Arizona: The State of Fear

Jesse Freeston: Ecuadorian journalist and filmmaker Oscar León has been following Arizona’s particularly harsh immigration law enforcement for three years.  He has witnessed a growing fear in the state’s Latino community as 26,000 undocumented immigrants have been deported following arrest by the office of Maricopa County Sheriff Joe Arpaio. . . . Sheriff Joe Arpaio has also become famous for his jails, especially his outdoor tent city jail located in the Phoenix desert. . . .  The new section [of the tent city jail] is called Section 1070, named after SB 1070, the controversial immigration law enforcement bill that is now before the federal courts after a temporary injunction.

Oscar León: Fear is not a symptom of what’s going on here.  I think fear is the goal they wanna achieve.

Jesse Freeston: Proponents are very open about this goal.  They call the policy “attrition through enforcement.” . . .  According to León, this policy inevitably involves those in the Latino community who do have legal documents.

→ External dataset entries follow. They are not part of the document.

/-- RB_OVERFLOW says nothing of the deframer (R182). -/
theorem FaultInv.raise_rbOverflow {s : State} (h : FaultInv s) : FaultInv (s.raise .rbOverflow) := by
  have hbit : ∀ n, n < 4 → n ≠ 1 → (s.raise .rbOverflow).faultBit n = s.faultBit n := fun n hn hne => by
    simp [State.raise_faultBit s .rbOverflow n hn, FaultCode.bit, hne]
  constructor <;> simp only [hbit 0 (by omega) (by omega), hbit 2 (by omega) (by omega),
    hbit 3 (by omega) (by omega), State.raise_dfState]
  · exact h.no_corrupt
  · exact h.one_deframer_fault
  · exact h.aborted

/-- On an open link the ring and `fault` may change by what is said of them alone. -/
theorem BlockInv.withRing {s t : State} (h : BlockInv s) (ho : s.lkOpen = true) (hr : RingInv t)
    (hf : FaultInv t)
    (ht : t = { s with rbMem := t.rbMem, rbWr := t.rbWr, rbRd := t.rbRd, fault := t.fault }) :
    BlockInv t := by
  rw [ht] at hr hf ⊢
  exact
    { cfg := h.cfg
      ring := hr
      deframer :=
        { phase := ⟨h.deframer.phase.idle, h.deframer.phase.header, h.deframer.phase.content,
            h.deframer.phase.complete⟩
          pkt_wf := h.deframer.pkt_wf
          pkt_below := h.deframer.pkt_below
          written := h.deframer.written
          type_byte := h.deframer.type_byte }
      faults := hf
      closed := fun hc => by simp [ho] at hc }

theorem Inv.pushByte {s : State} (h : Inv s) (b : Byte) : Inv (pushByte b s).2 := by
  rcases pushByte_cases b s with ⟨-, heq⟩ | ⟨-, hc, -⟩ | ⟨ho, -, -, heq⟩ | ⟨ho, -, hfull, heq⟩
  · rw [heq]
    exact h
  · exact absurd hc (by simp [h.idx])
  · rw [heq]
    exact ⟨h.withRing ho (h.ring.congr rfl rfl rfl rfl) h.faults.raise_rbOverflow rfl,
      fun _ => State.waits_of_fault (s.raise_fault_ne _)⟩
  · rw [heq]
    exact ⟨h.withRing ho (h.ring.push b hfull).1 (h.faults.congr rfl rfl) rfl, h.at_rest⟩

theorem Inv.advance {s : State} (h : Inv s) (ho : s.lkOpen = true) {n : Nat} (hn : n ≤ s.avail) :
    Inv (s.advance n) :=
  ⟨h.withRing ho (h.ring.pop (t := s.advance n) n hn rfl rfl rfl rfl).1 (h.faults.congr rfl rfl) rfl,
    h.at_rest⟩

theorem Inv.execPush {s t : State} {b : Byte} (h : Inv s) (hx : execPush b s = .next t) : Inv t := by
  cases hx
  exact (h.pushByte b).ret _ _

theorem Inv.feedPass {s t : State} (h : Inv s) (hx : feedPass s = .next t) : Inv t := by
  unfold Machine.feedPass at hx
  split at hx
  · cases hx
    exact h
  · cases hx
    exact ((h.withFeeding none).emit _).emit _
  · cases hx
    exact ((h.pushByte _).withFeeding _).ret _ _

/-- `POP_N` under the invariant, with the bytes the ring holds (R101). -/
theorem execPopN_eq {s : State} {q : List Byte} (h : RingInv s) (ho : s.lkOpen = true)
    (hq : ringContents s = .ok q) (max : Half) :
    execPopN max s = .next ((s.advance (min max.toNat s.avail)).ret (.popN max)
      (.popped (q.take max.toNat).length (q.take max.toNat))) := by
  simp [execPopN, ho, popBytes_eq h hq]

theorem Inv.execPopN_answers {s : State} (h : Inv s) (max : Half) :
    ∃ t, execPopN max s = .next t ∧ Inv t := by
  cases ho : s.lkOpen with
  | false => exact ⟨_, by simp [execPopN, ho], h.ret (.popN max) .closed⟩
  | true =>
    obtain ⟨q, hq⟩ := h.ring.ringContents_total
    exact ⟨_, execPopN_eq h.ring ho hq max, (h.advance ho (Nat.min_le_right _ _)).ret _ _⟩

/-! ### The resets (R165 to R167) -/

/-- An empty, idle block without a fault, its memories in form: what every reset leaves. -/
theorem inv_of_cleared {s : State} (hcfg : s.cfg.wf = true) (hwr : s.rbWr = 0) (hrd : s.rbRd = 0)
    (hd : s.dfState = .idle) (hn : s.dfNeeded = 0) (hcol : s.dfCollected = 0) (hf : s.fault = 0)
    (hmem : memWf s.rbMem = true ∧ memBelow s.rbMem s.slots = true)
    (hpkt : memWf s.pkt = true ∧ memBelow s.pkt s.cfg.pktMax = true) : Inv s where
  cfg := hcfg
  ring :=
    { wr_lt := hwr ▸ s.slots_pos
      rd_lt := hrd ▸ s.slots_pos
      mem_wf := hmem.1
      mem_below := hmem.2
      window := by simp [State.avail, hwr, hrd] }
  deframer :=
    { phase := by constructor <;> simp [hd, hn, hcol]
      pkt_wf := hpkt.1
      pkt_below := hpkt.2
      written := by simp [State.pktLen, hd]
      type_byte := fun hne => absurd hd hne }
  faults := FaultInv.of_zero hf
  closed := fun _ => ⟨hwr, hrd, hd, hn, hcol, hf⟩
  at_rest := fun _ => State.waits_of_idle hd

theorem Inv.execResetLink {s t : State} (h : Inv s) (hx : execResetLink s = .next t) : Inv t := by
  unfold Machine.execResetLink at hx
  split at hx <;> cases hx
  · exact h.ret _ _
  · exact inv_of_cleared h.cfg rfl rfl rfl rfl rfl rfl ⟨h.ring.mem_wf, h.ring.mem_below⟩
      ⟨h.deframer.pkt_wf, h.deframer.pkt_below⟩

theorem Inv.execExit {s t : State} (h : Inv s) (hx : execExit s = .next t) : Inv t := by
  unfold Machine.execExit at hx
  split at hx <;> cases hx
  · exact h.ret _ _
  · exact inv_of_cleared h.cfg rfl rfl rfl rfl rfl rfl ⟨h.ring.mem_wf, h.ring.mem_below⟩
      ⟨h.deframer.pkt_wf, h.deframer.pkt_below⟩

theorem openedConfig_wf {s : State} (h : s.cfg.wf = true) (c : Config) : (openedConfig c s).wf = true := by
  unfold openedConfig
  split
  · simp_all
  · exact h

theorem Inv.linkOpen {s : State} (h : Inv s) (c : Config) : Inv (linkOpen c s) :=
  inv_of_cleared (openedConfig_wf h.cfg c) rfl rfl rfl rfl rfl rfl ⟨rfl, rfl⟩ ⟨rfl, rfl⟩

/-! ### The step -/

/-- Settles O12: each transition a step can be keeps the invariant. -/
theorem stepKeepsInvariant : Obligations.StepKeepsInvariant := by
  intro s t h hstep
  obtain ⟨ms, hcase⟩ := step_cases hstep
  have hms := h.withMoves ms
  rcases hcase with hx | hx | ⟨op, ha, hx⟩ | ⟨bytes, -, hx⟩ | ⟨w, -, hword⟩ | ⟨c, -, rfl⟩ | rfl
  · exact hms.consumerPass hx
  · exact hms.feedPass hx
  · exact (hms.begin ha op).consumerPass hx
  · exact (hms.withFeeding _).feedPass hx
  · rcases hword with ⟨b, hx⟩ | ⟨n, hx⟩ | ⟨o, hx⟩ | ⟨-, hx⟩ | ⟨-, hx⟩ | rfl
    · exact hms.execPush hx
    · obtain ⟨u, hu, hinv⟩ := hms.execPopN_answers n
      cases hu.symm.trans hx
      exact hinv
    · cases hx
      exact hms.ret _ _
    · exact hms.execResetLink hx
    · exact hms.execExit hx
    · exact hms.emit _
  · exact hms.linkOpen c
  · exact hms

/-! ### Every step answers -/

/-- A transition ends in a next state. -/
def Answers (o : Outcome) : Prop := ∃ t, o = .next t

theorem Answers.next (t : State) : Answers (.next t) := ⟨t, rfl⟩

theorem BlockInv.consumerPass_answers {s : State} (h : BlockInv s) : Answers (consumerPass s) := by
  unfold consumerPass
  obtain ⟨r, m, hm⟩ := micro_total h
  rw [hm]
  split
  · exact .next _
  · split
    · exact .next _
    · split
      · exact .next _
      · cases r <;> exact .next _

theorem feedPass_answers (s : State) : Answers (feedPass s) := by
  unfold feedPass
  split <;> exact .next _

theorem BlockInv.contextPass_answers {s : State} (h : BlockInv s) (c : Context) :
    Answers (contextPass c s) := by
  cases c with
  | producer => exact feedPass_answers s
  | consumer => exact h.consumerPass_answers

/-- `STEP` and `DRAIN` answer where the consumer is free. -/
theorem Inv.beginConsumer_answers {s : State} (h : Inv s) (ha : s.active = .idle) (op : ConsumerOp) :
    Answers (beginConsumer op s) := by
  rw [beginConsumer_of_idle op ha]
  exact (h.begin ha op).consumerPass_answers

theorem execFrame_answers (k : Kind) (raw : List Byte) (s : State) : Answers (execFrame k raw s) := by
  unfold execFrame
  split <;> exact .next _

/-- Every instruction has a meaning where the consumer is free, if it is the consumer's. -/
theorem Inv.exec_answers {s : State} (h : Inv s) (i : Instr)
    (hfree : issuer i = some .consumer → s.busy .consumer = false) : Answers (exec i s) := by
  have ha : issuer i = some .consumer → s.active = .idle := fun hi => by
    simpa [State.busy] using hfree hi
  cases i with
  | push b => exact .next _
  | popN max =>
    obtain ⟨t, ht, -⟩ := h.execPopN_answers max
    exact ⟨t, ht⟩
  | step => exact h.beginConsumer_answers (ha rfl) .step
  | drain => exact h.beginConsumer_answers (ha rfl) (.drain 0)
  | classify o => exact .next _
  | resetLink =>
    simp only [exec, Machine.execResetLink]
    split <;> exact .next _
  | exit =>
    simp only [exec, Machine.execExit]
    split <;> exact .next _
  | h4Command o p => exact execFrame_answers .command (serCommand o p) s
  | h4Acl f p => exact execFrame_answers .acl (serAcl f p) s
  | h4Sco f p => exact execFrame_answers .sco (serSco f p) s
  | h4Event e p => exact execFrame_answers .event (serEvent e p) s

/-- A move that need not wait finds the context it needs free. -/
theorem Move.free_of_waitsFor {s : State} {m : Move} (h : m.waitsFor s = none) {c : Context}
    (hn : m.needs s = some c) : s.busy c = false := by
  cases hb : s.busy c with
  | false => rfl
  | true => cases h.symm.trans (Move.waitsFor_of_busy hn hb)

/-- A move that need not wait answers. -/
theorem Inv.perform_answers {s : State} (h : Inv s) (m : Move) (hw : m.waitsFor s = none)
    (ms : List Move) : Answers (perform m { s with moves := ms }) := by
  have hms := h.withMoves ms
  cases m with
  | issue w =>
    simp only [perform, issueWord]
    cases hd : decodeOp w with
    | error e => exact .next _
    | ok i =>
      exact hms.exec_answers i fun hi => Move.free_of_waitsFor hw ((Move.needs_issue hd).trans hi)
  | feed bytes => exact feedPass_answers _
  | onIndata => exact hms.exec_answers .drain fun _ => Move.free_of_waitsFor hw rfl
  | linkOpen c => exact .next _
  | turn c => exact hms.contextPass_answers c
  | await => exact .next _
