-- ==== Sys2Proof/Config.lean ====
section
/-! DEFINITION. The parameters of the FPDC (00_scope.md R6, 20_memory.md R37) and the one free value, an opaque
constant: nothing can be proved of it beyond its type. -/

namespace Sys2Proof.Config

/-- `NDESC` of the machine after reset: the default of R6. The model itself takes `NDESC` as the length of the
descriptor table, so what is stated of a state holds for every `NDESC` (log 2). -/
def ndescDefault : Nat := 8

/-- The values R6 admits for `NDESC`: 1 to 16. -/
abbrev ndescAllowed (n : Nat) : Prop := 1 ≤ n ∧ n ≤ 16

/-- The two byte orders a bus wrapper may have. -/
inductive ByteOrder where
  | little
  | big
  deriving DecidableEq, Repr, Inhabited

/-- `BUS_ENDIAN` (R6, R31): OPEN; no rule reads it (log 15). -/
opaque busEndian : ByteOrder

/-- `FPDC_BASE` (R37): OPEN; no rule reads it (log 15). -/
opaque fpdcBase : Nat

/-- `FPDC_STRIDE` (R37): OPEN; no rule reads it (log 15). -/
opaque fpdcStride : Nat

/-- `NUNITS - 1` (R6, R140): OPEN; no rule reads it, and the model is one of the units (log 1). -/
opaque nunitsPred : Nat

/-- `NUNITS` (R6): at least 1. -/
def nunits : Nat := nunitsPred + 1

/-- How many patterns a free error can be: those of the finite, nonzero, non-negative binary64 values, 1 to
0x7FEFFFFFFFFFFFFF. These are the limits the spec sets where the stored value is finite and is not the operand: finite
with sign bit 0 (44_error_computer.md R104) and not 0 (46_command_set_laws.md R162). -/
abbrev freeErrorCount : Nat := 0x7FEFFFFFFFFFFFFF

/-- FREE VALUE (log 9). The absolute error for a finite operand (first argument) and a finite stored value (second
argument) whose exact difference is no binary64 value, as one less than the number of its pattern: R106 covers
representable differences only. -/
opaque errorOfInexactDifference : Word → Word → Fin freeErrorCount

end Sys2Proof.Config
end

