-- ==== Sys2Proof/Machine/Pipeline.lean ====
section
/-! DEFINITION. The pipeline BitExtractor, Classifier, ValueReconstructor, ErrorComputer as one pure function of the
operand and the descriptor (00_scope.md R3; 45_decode.md R112, R115), and the `DECODE` command. -/

namespace Sys2Proof.Machine

/-- The source's DecodedFloat (10_state.md R19) with the lengths of its two sequences (R23) and the overflow flag
(41_bit_extractor.md R74). -/
structure DecodedFloat where
  /-- Sign bit of the extracted sequence. -/
  sign : Nat
  /-- `E`, the exponent bits as an unsigned integer, `ew` of them. -/
  expBits : Nat
  /-- `M`, the kept mantissa bits as an unsigned integer, `km` of them. -/
  manBits : Nat
  ew : Nat
  km : Nat
  /-- `L`, the length of the extracted sequence. -/
  len : Nat
  /-- `W`, the native width. -/
  nativeBits : Nat
  cls : Classification
  stored : Word
  error : Word
  ovf : Bool
  deriving DecidableEq, Repr

/-- `S`: the extracted sequence of an operand under a descriptor (R65, R75). -/
def extracted (d : Descriptor) (v : Word) : Nat := truncate d (pack d.width v).pattern

/-- `SV`: the stored value of an operand under a descriptor (42_value_reconstructor.md R83). DEDUCED (log 10): under a
descriptor that truncates into the native exponent field the formulas of R83 and R115 are followed, as vector V105 does,
over the remarks that an infinity keeps its exponent field (R74), that overflow always reconstructs to signed infinity
(R84, the corner cases of R115) and that an infinite operand is stored as itself (R103, R105, the corner cases of
R115). -/
def storedValue (d : Descriptor) (v : Word) : Word := unpack d.width (pad d (extracted d v))

/-- The pipeline (R3, R115) on a non-NaN operand. -/
def decodeValue (d : Descriptor) (v : Word) : DecodedFloat where
  sign := seqSign d (extracted d v)
  expBits := seqExp d (extracted d v)
  manBits := seqMan d (extracted d v)
  ew := d.ew.toNat
  km := d.keptMan
  len := d.seqLen
  nativeBits := d.width.bits
  cls := classify (seqExp d (extracted d v)) (seqMan d (extracted d v)) d.ew.toNat (signed32 d.bias)
  stored := storedValue d v
  error := absError v (storedValue d v)
  ovf := (pack d.width v).ovf

/-- The result mapping of R113: the eight result registers. -/
def State.writeDecoded (s : State) (r : DecodedFloat) : State :=
  { s with
    rsign := BitVec.ofNat 64 r.sign
    rexp := BitVec.ofNat 64 r.expBits
    rman := BitVec.ofNat 64 r.manBits
    rfmt := rfmtWord r.ew r.km r.len r.nativeBits
    rcls := rclsWord r.cls
    rtexp := rtexpWord r.cls
    rsv := r.stored
    rerr := r.error }

/-- `DECODE slot` (R115): slot number and slot content (`ERR_SLOT`), NaN operand (`ERR_DOMAIN`), then the pipeline;
`STATUS` is 0x001, or 0x101 when the overflow substitution happened (R114). -/
def execDecode (slot : Nat) (s : State) : Host.Outcome State Fault Refusal :=
  if s.ndesc ≤ slot then .next (s.errorCompletion .slot)
  else
    match s.descriptor? slot with
    | none => .next (s.errorCompletion .slot)
    | some d =>
      if isNaN64 s.opa then .next (s.errorCompletion .domain)
      else
        .next ((s.clearResults.writeDecoded (decodeValue d s.opa)).setStatus
          (statusWord true 0 (decodeValue d s.opa).ovf))

end Sys2Proof.Machine
end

Oscar León: It’s almost impossible to rip the community, the illegal community, from the Hispanic community.  They are intertwined 100 percent.  And there are so many of them that you couldn’t really separate them without making a police state if you will. . .  You see in the street a blockade, and they just ask everybody for papers — they’d been doing that before.  It’s extra-legal and I think it might be even unconstitutional.  The Constitution of the United States guarantees the right of no illegal search without a probable cause, but in this case the probable cause is just the color of your skin.

Jesse Freeston: Long before SB1070, Sheriff Arpaio was under investigation for racial profiling.


Jesse Freeston is a video journalist.  This video was released by The Real News on 2 August.  The text above is an edited partial transcript of the video.